Baltimore-based SpotCrime seeks to provide update crime info for people at the neighborhood level, and in doing so worked with police departments to open up and standardize data.
Drane said the service now pushes 300 million crime alert emails annually to subscribers, and has access to data from more than 1,000 police agencies.
The team is still working to expand. In the last six months it released a mobile app, called MyLocalCrime, which is available via both Google Play and the App Store. Along with a website and email, it offers another way for citizens to view crime information and a map about where it’s located, and has tools to share data and send in crime tips.
SpotCrime is also adding new datasets: Recently, SpotCrime added a nationwide database of suspects who are on police’s Most Wanted list. Drane said it’s a chance to share data that police see as important to reach the public.
“The priority is high and what we’re doing is geolocating it so not matter where you are in the nation, you can see individuals who are most wanted in your area,” he said.
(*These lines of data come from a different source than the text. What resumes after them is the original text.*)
/-- Every segment of a successful assembly has its base address inside its class's range (30_encoding.md section 6: the
default address is checked too, log 20). -/
def Obligations.AssembledBasesAreInRange : Prop :=
  ∀ (order : ByteOrder) (src : Text) (gs : List Segment), assembleText order src = .ok gs →
    ∀ g ∈ gs, match g.cls with
      | .text => 0x00400000 ≤ g.base.toNat ∧ g.base.toNat ≤ 0x0fffffff
      | .data => 0x10000000 ≤ g.base.toNat ∧ g.base.toNat ≤ 0x7fffffff

/-- The high-water mark of a class is at or above the end of every non-empty segment of that class, so a bare directive
continues after the bytes already emitted (30_encoding.md section 6; the mark as a maximum is the spec's own D21). -/
def Obligations.HighWaterMarkCoversEmittedBytes : Prop :=
  ∀ (order : ByteOrder) (lines : List Text) (a : AsmState), asmLines order lines AsmState.start = .ok a →
    ∀ g ∈ a.segments, g.bytes ≠ [] → g.base.toNat + g.bytes.length ≤ a.mark g.cls

/-- One instruction line written with numeric register names assembles, for either byte order, to one TEXT segment at
`0x00400000` holding its encoded word; loaded, and with the PC at that address, the step runs exactly that instruction
(30_encoding.md section 6, 70_reset_and_hazards.md section 2; the default base address is D20, the byte order of the
emitted word D22). That a newline ends a line and a blank separates tokens is the model's choice (log 20), as is that the
host asks for the engine (log 5). -/
def Obligations.AssembledInstructionRuns : Prop :=
  ∀ (order : ByteOrder) (m : Mnemonic) (rd rs rt : Reg) (s : State), ∃ t : State,
    hostDo (.assemble order .interpreter (Claims.oneInstructionSource m rd rs rt)) s = (t, .ok) ∧
    t.program = some [⟨.text, 0x00400000#32, encodeBytes order (m.build ⟨rd, rs, rt, 0⟩)⟩] ∧
    step (hostDo (.writePc 0x00400000#32) t).1 = exec (m.build ⟨rd, rs, rt, 0⟩) (hostDo (.writePc 0x00400000#32) t).1

/-! ## Reset -/

/-- The state before any program, field by field (70_reset_and_hazards.md section 1). Memory of zeros, the run-loop not
running, no request, the clean flag true and no program are the spec's; the registers' zeros (log 3), the PC's 0 (log 4), the
byte order (log 1), the two engines (log 5) and the parameters' values (logs 2 to 6) are the model's choice, where the spec
names a default that default. -/
def Obligations.ResetStateFields : Prop :=
  (∀ a : Nat, Memory.read State.reset.mem a = 0#8) ∧ State.reset.mem = [] ∧
  State.reset.loop = ⟨false, false, .interpreter⟩ ∧ State.reset.clean = true ∧ State.reset.program = none ∧
  (∀ r : Reg, State.reset.reg r = 0#32) ∧ State.reset.pc = 0#32 ∧
  State.reset.byteOrder = .little ∧ State.reset.engine = .interpreter ∧
  State.reset.params = ⟨.signed, .little, Vector.replicate 32 0#32, 0#32, 0x00400000#32, 1024⟩

/-! ## Bytes the host writes -/

/-- A byte the host writes reads back at any address; every other byte and the rest of the state are unchanged
(20_memory.md section 4, 60_exceptions.md section 5). That the host's writes are byte-granular is the spec's own decision
D13; that they leave the clean flag is the model's choice (log 18), and the canonical form of memory is the model's own
(log 7). -/
def Obligations.HostByteWriteReadsBack : Prop :=
  ∀ (s : State) (a : Word) (b : Byte), s.mem.wf = true → ∃ t : State,
    hostDo (.writeByte a b) s = (t, .ok) ∧ hostDo (.readByte a) t = (t, .bytes [b]) ∧
    (∀ x : Word, x ≠ a → hostDo (.readByte x) t = (t, .bytes [Memory.read s.mem x.toNat])) ∧
    (∀ x : Nat, x ≠ a.toNat → Memory.read t.mem x = Memory.read s.mem x) ∧ t.mem.wf = true ∧
    t = { s with mem := t.mem }
end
By providing the data, people can have a chance to report back if they see something — though Drane emphasizes that citizens should report any whereabouts to police, and not take matters into their own hands. (We saw a related discussion play out with the launch of the Citizen crime tracking app, fka Vigilante.)
In early 2020, SpotCrime is also planning to add a database of cold cases that provide information about high profile-yet-unsolved crimes.
Bringing new tools for sharing data to the public helps get more information out. It’s one way that SpotCrime is working to expand access. Drane said the company is also looking to work with more smaller police departments, as it already has many large cities in its database.
Drane is also passionate about democratizing access. That means not only pushing for more police agencies to share data, but making the reporting easier to read.
“Every police department pushes out their data in a different format and has a different philosophy and different technology,” Drane said. One of the things I’m pushing for is actually to destroy the value that SpotCrime creates by having every police department put out a spreadsheet in a uniform manner of stuff they did the day before.”
Such a standardized police blotter would make data easier to access for all, even though it wouldn’t require the formatting work that makes SpotCrime unique.
This remains a longer-term push, but it’s one that’s been consistent for Drane since the start. He said having access to more information plays a role in increasing trust between the public and law enforcement.
“The best way to do that is transparency,” he said.